Proteins serve as a critical link between genotype and phenotype. Proteomic profiles reflect cellular responses to genomic, epigenomic, and environmental alterations, and they in turn shape these responses. Adapting a quote from the English poet John Donne, “proteomics is not an island, entire of itself.” Integrating proteomics data with other types of data from genomics, epigenomics, transcriptomics, metabolomics, image-omics, and phenomics generates the bigger picture and thus holds great potential for revealing novel biology and transforming clinical practice. Realizing this potential requires computational methods and tools that can drive effective multi-omics data integration. This special issue brings together a series of articles describing novel computational methods and tools, biological applications, and perspectives on multi-omics integration with the aim to raise awareness in the field for this ever-growing need.

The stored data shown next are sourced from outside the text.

/-! ### setPha -/

@[simp] theorem State.setPha_regs (n : Nat) (r : PhaRec) : (s.setPha n r).regs = s.regs := rfl
@[simp] theorem State.setPha_mem (n : Nat) (r : PhaRec) : (s.setPha n r).mem = s.mem := rfl
@[simp] theorem State.setPha_fram (n : Nat) (r : PhaRec) : (s.setPha n r).fram = s.fram := rfl
@[simp] theorem State.setPha_otp (n : Nat) (r : PhaRec) : (s.setPha n r).otp = s.otp := rfl
@[simp] theorem State.setPha_inReset (n : Nat) (r : PhaRec) : (s.setPha n r).inReset = s.inReset := rfl
@[simp] theorem State.setPha_now (n : Nat) (r : PhaRec) : (s.setPha n r).now = s.now := rfl
@[simp] theorem State.setPha_clk (n : Nat) (r : PhaRec) : (s.setPha n r).clk = s.clk := rfl
@[simp] theorem State.setPha_shadows (n : Nat) (r : PhaRec) : (s.setPha n r).shadows = s.shadows := rfl
@[simp] theorem State.setPha_stages (n : Nat) (r : PhaRec) : (s.setPha n r).stages = s.stages := rfl
@[simp] theorem State.setPha_syn (n : Nat) (r : PhaRec) : (s.setPha n r).syn = s.syn := rfl
@[simp] theorem State.setPha_outs (n : Nat) (r : PhaRec) : (s.setPha n r).outs = s.outs := rfl
@[simp] theorem State.setPha_pps (n : Nat) (r : PhaRec) : (s.setPha n r).pps = s.pps := rfl
@[simp] theorem State.setPha_refs (n : Nat) (r : PhaRec) : (s.setPha n r).refs = s.refs := rfl
@[simp] theorem State.setPha_sel (n : Nat) (r : PhaRec) : (s.setPha n r).sel = s.sel := rfl
@[simp] theorem State.setPha_ens (n : Nat) (r : PhaRec) : (s.setPha n r).ens = s.ens := rfl
@[simp] theorem State.setPha_tb (n : Nat) (r : PhaRec) : (s.setPha n r).tb = s.tb := rfl
@[simp] theorem State.setPha_lanes (n : Nat) (r : PhaRec) : (s.setPha n r).lanes = s.lanes := rfl
@[simp] theorem State.setPha_plls (n : Nat) (r : PhaRec) : (s.setPha n r).plls = s.plls := rfl
@[simp] theorem State.setPha_rcsHeld (n : Nat) (r : PhaRec) : (s.setPha n r).rcsHeld = s.rcsHeld := rfl
@[simp] theorem State.setPha_ports (n : Nat) (r : PhaRec) : (s.setPha n r).ports = s.ports := rfl
@[simp] theorem State.setPha_survey (n : Nat) (r : PhaRec) : (s.setPha n r).survey = s.survey := rfl
@[simp] theorem State.setPha_fm (n : Nat) (r : PhaRec) : (s.setPha n r).fm = s.fm := rfl
@[simp] theorem State.setPha_doms (n : Nat) (r : PhaRec) : (s.setPha n r).doms = s.doms := rfl
@[simp] theorem State.setPha_sess (n : Nat) (r : PhaRec) : (s.setPha n r).sess = s.sess := rfl
@[simp] theorem State.setPha_fwd (n : Nat) (r : PhaRec) : (s.setPha n r).fwd = s.fwd := rfl
@[simp] theorem State.setPha_meters (n : Nat) (r : PhaRec) : (s.setPha n r).meters = s.meters := rfl
@[simp] theorem State.setPha_frames (n : Nat) (r : PhaRec) : (s.setPha n r).frames = s.frames := rfl
@[simp] theorem State.setPha_copies (n : Nat) (r : PhaRec) : (s.setPha n r).copies = s.copies := rfl
@[simp] theorem State.setPha_queues (n : Nat) (r : PhaRec) : (s.setPha n r).queues = s.queues := rfl
@[simp] theorem State.setPha_qm (n : Nat) (r : PhaRec) : (s.setPha n r).qm = s.qm := rfl
@[simp] theorem State.setPha_bufs (n : Nat) (r : PhaRec) : (s.setPha n r).bufs = s.bufs := rfl
@[simp] theorem State.setPha_epoch (n : Nat) (r : PhaRec) : (s.setPha n r).epoch = s.epoch := rfl
@[simp] theorem State.setPha_tiu (n : Nat) (r : PhaRec) : (s.setPha n r).tiu = s.tiu := rfl
@[simp] theorem State.setPha_cal (n : Nat) (r : PhaRec) : (s.setPha n r).cal = s.cal := rfl
@[simp] theorem State.setPha_ecc (n : Nat) (r : PhaRec) : (s.setPha n r).ecc = s.ecc := rfl
@[simp] theorem State.setPha_pair (n : Nat) (r : PhaRec) : (s.setPha n r).pair = s.pair := rfl
@[simp] theorem State.setPha_pwr (n : Nat) (r : PhaRec) : (s.setPha n r).pwr = s.pwr := rfl
@[simp] theorem State.setPha_ldr (n : Nat) (r : PhaRec) : (s.setPha n r).ldr = s.ldr := rfl
@[simp] theorem State.setPha_mgt (n : Nat) (r : PhaRec) : (s.setPha n r).mgt = s.mgt := rfl
@[simp] theorem State.setPha_escAt (n : Nat) (r : PhaRec) : (s.setPha n r).escAt = s.escAt := rfl
@[simp] theorem State.setPha_escDue (n : Nat) (r : PhaRec) : (s.setPha n r).escDue = s.escDue := rfl
@[simp] theorem State.setPha_freeNo (n : Nat) (r : PhaRec) : (s.setPha n r).freeNo = s.freeNo := rfl
@[simp] theorem State.setPha_out (n : Nat) (r : PhaRec) : (s.setPha n r).out = s.out := rfl
@[simp] theorem State.setPha_pending (n : Nat) (r : PhaRec) : (s.setPha n r).pending = s.pending := rfl
@[simp] theorem State.setPha_word (n : Nat) (r : PhaRec) (x : Reg) : (s.setPha n r).word x = s.word x := rfl
@[simp] theorem State.setPha_get (n : Nat) (r : PhaRec) (x : Fld) : (s.setPha n r).get x = s.get x := rfl
@[simp] theorem State.setPha_on (n : Nat) (r : PhaRec) (x : Fld) : (s.setPha n r).on x = s.on x := rfl
@[simp] theorem State.setPha_phaRec (n : Nat) (r : PhaRec) : (s.setPha n r).phaRec n = r := smGet_set_same _ _ _ _
theorem State.setPha_phaRec_other (n : Nat) (r : PhaRec) {k : Nat} (h : k ≠ n) : (s.setPha n r).phaRec k = s.phaRec k := smGet_set_other _ _ _ _ h

/-! ### setDom -/

@[simp] theorem State.setDom_regs (n : Nat) (r : DomRec) : (s.setDom n r).regs = s.regs := rfl
@[simp] theorem State.setDom_mem (n : Nat) (r : DomRec) : (s.setDom n r).mem = s.mem := rfl
@[simp] theorem State.setDom_fram (n : Nat) (r : DomRec) : (s.setDom n r).fram = s.fram := rfl
@[simp] theorem State.setDom_otp (n : Nat) (r : DomRec) : (s.setDom n r).otp = s.otp := rfl
@[simp] theorem State.setDom_inReset (n : Nat) (r : DomRec) : (s.setDom n r).inReset = s.inReset := rfl
@[simp] theorem State.setDom_now (n : Nat) (r : DomRec) : (s.setDom n r).now = s.now := rfl
@[simp] theorem State.setDom_clk (n : Nat) (r : DomRec) : (s.setDom n r).clk = s.clk := rfl
@[simp] theorem State.setDom_shadows (n : Nat) (r : DomRec) : (s.setDom n r).shadows = s.shadows := rfl
@[simp] theorem State.setDom_stages (n : Nat) (r : DomRec) : (s.setDom n r).stages = s.stages := rfl
@[simp] theorem State.setDom_syn (n : Nat) (r : DomRec) : (s.setDom n r).syn = s.syn := rfl
@[simp] theorem State.setDom_outs (n : Nat) (r : DomRec) : (s.setDom n r).outs = s.outs := rfl
@[simp] theorem State.setDom_pps (n : Nat) (r : DomRec) : (s.setDom n r).pps = s.pps := rfl
@[simp] theorem State.setDom_refs (n : Nat) (r : DomRec) : (s.setDom n r).refs = s.refs := rfl
@[simp] theorem State.setDom_sel (n : Nat) (r : DomRec) : (s.setDom n r).sel = s.sel := rfl
@[simp] theorem State.setDom_ens (n : Nat) (r : DomRec) : (s.setDom n r).ens = s.ens := rfl
@[simp] theorem State.setDom_tb (n : Nat) (r : DomRec) : (s.setDom n r).tb = s.tb := rfl
@[simp] theorem State.setDom_lanes (n : Nat) (r : DomRec) : (s.setDom n r).lanes = s.lanes := rfl
@[simp] theorem State.setDom_plls (n : Nat) (r : DomRec) : (s.setDom n r).plls = s.plls := rfl
@[simp] theorem State.setDom_rcsHeld (n : Nat) (r : DomRec) : (s.setDom n r).rcsHeld = s.rcsHeld := rfl
@[simp] theorem State.setDom_ports (n : Nat) (r : DomRec) : (s.setDom n r).ports = s.ports := rfl
@[simp] theorem State.setDom_pha (n : Nat) (r : DomRec) : (s.setDom n r).pha = s.pha := rfl
@[simp] theorem State.setDom_survey (n : Nat) (r : DomRec) : (s.setDom n r).survey = s.survey := rfl
@[simp] theorem State.setDom_fm (n : Nat) (r : DomRec) : (s.setDom n r).fm = s.fm := rfl
@[simp] theorem State.setDom_sess (n : Nat) (r : DomRec) : (s.setDom n r).sess = s.sess := rfl
@[simp] theorem State.setDom_fwd (n : Nat) (r : DomRec) : (s.setDom n r).fwd = s.fwd := rfl
@[simp] theorem State.setDom_meters (n : Nat) (r : DomRec) : (s.setDom n r).meters = s.meters := rfl
@[simp] theorem State.setDom_frames (n : Nat) (r : DomRec) : (s.setDom n r).frames = s.frames := rfl
@[simp] theorem State.setDom_copies (n : Nat) (r : DomRec) : (s.setDom n r).copies = s.copies := rfl
@[simp] theorem State.setDom_queues (n : Nat) (r : DomRec) : (s.setDom n r).queues = s.queues := rfl
@[simp] theorem State.setDom_qm (n : Nat) (r : DomRec) : (s.setDom n r).qm = s.qm := rfl
@[simp] theorem State.setDom_bufs (n : Nat) (r : DomRec) : (s.setDom n r).bufs = s.bufs := rfl
@[simp] theorem State.setDom_epoch (n : Nat) (r : DomRec) : (s.setDom n r).epoch = s.epoch := rfl
@[simp] theorem State.setDom_tiu (n : Nat) (r : DomRec) : (s.setDom n r).tiu = s.tiu := rfl
@[simp] theorem State.setDom_cal (n : Nat) (r : DomRec) : (s.setDom n r).cal = s.cal := rfl
@[simp] theorem State.setDom_ecc (n : Nat) (r : DomRec) : (s.setDom n r).ecc = s.ecc := rfl
@[simp] theorem State.setDom_pair (n : Nat) (r : DomRec) : (s.setDom n r).pair = s.pair := rfl
@[simp] theorem State.setDom_pwr (n : Nat) (r : DomRec) : (s.setDom n r).pwr = s.pwr := rfl
@[simp] theorem State.setDom_ldr (n : Nat) (r : DomRec) : (s.setDom n r).ldr = s.ldr := rfl
@[simp] theorem State.setDom_mgt (n : Nat) (r : DomRec) : (s.setDom n r).mgt = s.mgt := rfl
@[simp] theorem State.setDom_escAt (n : Nat) (r : DomRec) : (s.setDom n r).escAt = s.escAt := rfl
@[simp] theorem State.setDom_escDue (n : Nat) (r : DomRec) : (s.setDom n r).escDue = s.escDue := rfl
@[simp] theorem State.setDom_freeNo (n : Nat) (r : DomRec) : (s.setDom n r).freeNo = s.freeNo := rfl
@[simp] theorem State.setDom_out (n : Nat) (r : DomRec) : (s.setDom n r).out = s.out := rfl
@[simp] theorem State.setDom_pending (n : Nat) (r : DomRec) : (s.setDom n r).pending = s.pending := rfl
@[simp] theorem State.setDom_word (n : Nat) (r : DomRec) (x : Reg) : (s.setDom n r).word x = s.word x := rfl
@[simp] theorem State.setDom_get (n : Nat) (r : DomRec) (x : Fld) : (s.setDom n r).get x = s.get x := rfl
@[simp] theorem State.setDom_on (n : Nat) (r : DomRec) (x : Fld) : (s.setDom n r).on x = s.on x := rfl
@[simp] theorem State.setDom_domRec (n : Nat) (r : DomRec) : (s.setDom n r).domRec n = r := smGet_set_same _ _ _ _
theorem State.setDom_domRec_other (n : Nat) (r : DomRec) {k : Nat} (h : k ≠ n) : (s.setDom n r).domRec k = s.domRec k := smGet_set_other _ _ _ _ h

/-! ### setSess -/

@[simp] theorem State.setSess_regs (n : Nat) (r : SessRec) : (s.setSess n r).regs = s.regs := rfl
@[simp] theorem State.setSess_mem (n : Nat) (r : SessRec) : (s.setSess n r).mem = s.mem := rfl
@[simp] theorem State.setSess_fram (n : Nat) (r : SessRec) : (s.setSess n r).fram = s.fram := rfl
@[simp] theorem State.setSess_otp (n : Nat) (r : SessRec) : (s.setSess n r).otp = s.otp := rfl
@[simp] theorem State.setSess_inReset (n : Nat) (r : SessRec) : (s.setSess n r).inReset = s.inReset := rfl
@[simp] theorem State.setSess_now (n : Nat) (r : SessRec) : (s.setSess n r).now = s.now := rfl
@[simp] theorem State.setSess_clk (n : Nat) (r : SessRec) : (s.setSess n r).clk = s.clk := rfl
@[simp] theorem State.setSess_shadows (n : Nat) (r : SessRec) : (s.setSess n r).shadows = s.shadows := rfl
@[simp] theorem State.setSess_stages (n : Nat) (r : SessRec) : (s.setSess n r).stages = s.stages := rfl
@[simp] theorem State.setSess_syn (n : Nat) (r : SessRec) : (s.setSess n r).syn = s.syn := rfl
@[simp] theorem State.setSess_outs (n : Nat) (r : SessRec) : (s.setSess n r).outs = s.outs := rfl
@[simp] theorem State.setSess_pps (n : Nat) (r : SessRec) : (s.setSess n r).pps = s.pps := rfl
@[simp] theorem State.setSess_refs (n : Nat) (r : SessRec) : (s.setSess n r).refs = s.refs := rfl
@[simp] theorem State.setSess_sel (n : Nat) (r : SessRec) : (s.setSess n r).sel = s.sel := rfl
@[simp] theorem State.setSess_ens (n : Nat) (r : SessRec) : (s.setSess n r).ens = s.ens := rfl
@[simp] theorem State.setSess_tb (n : Nat) (r : SessRec) : (s.setSess n r).tb = s.tb := rfl
@[simp] theorem State.setSess_lanes (n : Nat) (r : SessRec) : (s.setSess n r).lanes = s.lanes := rfl
@[simp] theorem State.setSess_plls (n : Nat) (r : SessRec) : (s.setSess n r).plls = s.plls := rfl
@[simp] theorem State.setSess_rcsHeld (n : Nat) (r : SessRec) : (s.setSess n r).rcsHeld = s.rcsHeld := rfl
@[simp] theorem State.setSess_ports (n : Nat) (r : SessRec) : (s.setSess n r).ports = s.ports := rfl
@[simp] theorem State.setSess_pha (n : Nat) (r : SessRec) : (s.setSess n r).pha = s.pha := rfl
@[simp] theorem State.setSess_survey (n : Nat) (r : SessRec) : (s.setSess n r).survey = s.survey := rfl
@[simp] theorem State.setSess_fm (n : Nat) (r : SessRec) : (s.setSess n r).fm = s.fm := rfl
@[simp] theorem State.setSess_doms (n : Nat) (r : SessRec) : (s.setSess n r).doms = s.doms := rfl
@[simp] theorem State.setSess_fwd (n : Nat) (r : SessRec) : (s.setSess n r).fwd = s.fwd := rfl
@[simp] theorem State.setSess_meters (n : Nat) (r : SessRec) : (s.setSess n r).meters = s.meters := rfl
@[simp] theorem State.setSess_frames (n : Nat) (r : SessRec) : (s.setSess n r).frames = s.frames := rfl
@[simp] theorem State.setSess_copies (n : Nat) (r : SessRec) : (s.setSess n r).copies = s.copies := rfl
@[simp] theorem State.setSess_queues (n : Nat) (r : SessRec) : (s.setSess n r).queues = s.queues := rfl
@[simp] theorem State.setSess_qm (n : Nat) (r : SessRec) : (s.setSess n r).qm = s.qm := rfl
@[simp] theorem State.setSess_bufs (n : Nat) (r : SessRec) : (s.setSess n r).bufs = s.bufs := rfl
@[simp] theorem State.setSess_epoch (n : Nat) (r : SessRec) : (s.setSess n r).epoch = s.epoch := rfl
@[simp] theorem State.setSess_tiu (n : Nat) (r : SessRec) : (s.setSess n r).tiu = s.tiu := rfl
@[simp] theorem State.setSess_cal (n : Nat) (r : SessRec) : (s.setSess n r).cal = s.cal := rfl
@[simp] theorem State.setSess_ecc (n : Nat) (r : SessRec) : (s.setSess n r).ecc = s.ecc := rfl
@[simp] theorem State.setSess_pair (n : Nat) (r : SessRec) : (s.setSess n r).pair = s.pair := rfl
@[simp] theorem State.setSess_pwr (n : Nat) (r : SessRec) : (s.setSess n r).pwr = s.pwr := rfl
@[simp] theorem State.setSess_ldr (n : Nat) (r : SessRec) : (s.setSess n r).ldr = s.ldr := rfl
@[simp] theorem State.setSess_mgt (n : Nat) (r : SessRec) : (s.setSess n r).mgt = s.mgt := rfl
@[simp] theorem State.setSess_escAt (n : Nat) (r : SessRec) : (s.setSess n r).escAt = s.escAt := rfl
@[simp] theorem State.setSess_escDue (n : Nat) (r : SessRec) : (s.setSess n r).escDue = s.escDue := rfl
@[simp] theorem State.setSess_freeNo (n : Nat) (r : SessRec) : (s.setSess n r).freeNo = s.freeNo := rfl
@[simp] theorem State.setSess_out (n : Nat) (r : SessRec) : (s.setSess n r).out = s.out := rfl
@[simp] theorem State.setSess_pending (n : Nat) (r : SessRec) : (s.setSess n r).pending = s.pending := rfl
@[simp] theorem State.setSess_word (n : Nat) (r : SessRec) (x : Reg) : (s.setSess n r).word x = s.word x := rfl
@[simp] theorem State.setSess_get (n : Nat) (r : SessRec) (x : Fld) : (s.setSess n r).get x = s.get x := rfl
@[simp] theorem State.setSess_on (n : Nat) (r : SessRec) (x : Fld) : (s.setSess n r).on x = s.on x := rfl
@[simp] theorem State.setSess_sessRec (n : Nat) (r : SessRec) : (s.setSess n r).sessRec n = r := smGet_set_same _ _ _ _
theorem State.setSess_sessRec_other (n : Nat) (r : SessRec) {k : Nat} (h : k ≠ n) : (s.setSess n r).sessRec k = s.sessRec k := smGet_set_other _ _ _ _ h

We start with a minireview from Vogel and colleagues (1) on the current state and limitations of multi-omics data integration, termed integromics by the authors. After a brief summary on the well-reviewed topic of integrating proteomic and transcriptomic measurements, they detail on the integration of proteomics with other types of omics data including translatome profiling, genomic alterations, post-translational modifications, polysome profiling, cellular thermal shift assays (CETSA)1, and metabolomics and lipid measurements. Next, they present a high-level summary of computational tools and techniques for omics data integration, including visualization tools that provide a holistic view of merged data and interpretation tools that harmonize biological information across heterogeneous platforms. The authors note that inter-omics causal and regulatory relationships have been largely overlooked, but such relationships should be recognized and emphasized in statistical modeling. Finally, they provide a step-by-step guide to and considerations on productive integromics to exploit the synergy of multi-omics data.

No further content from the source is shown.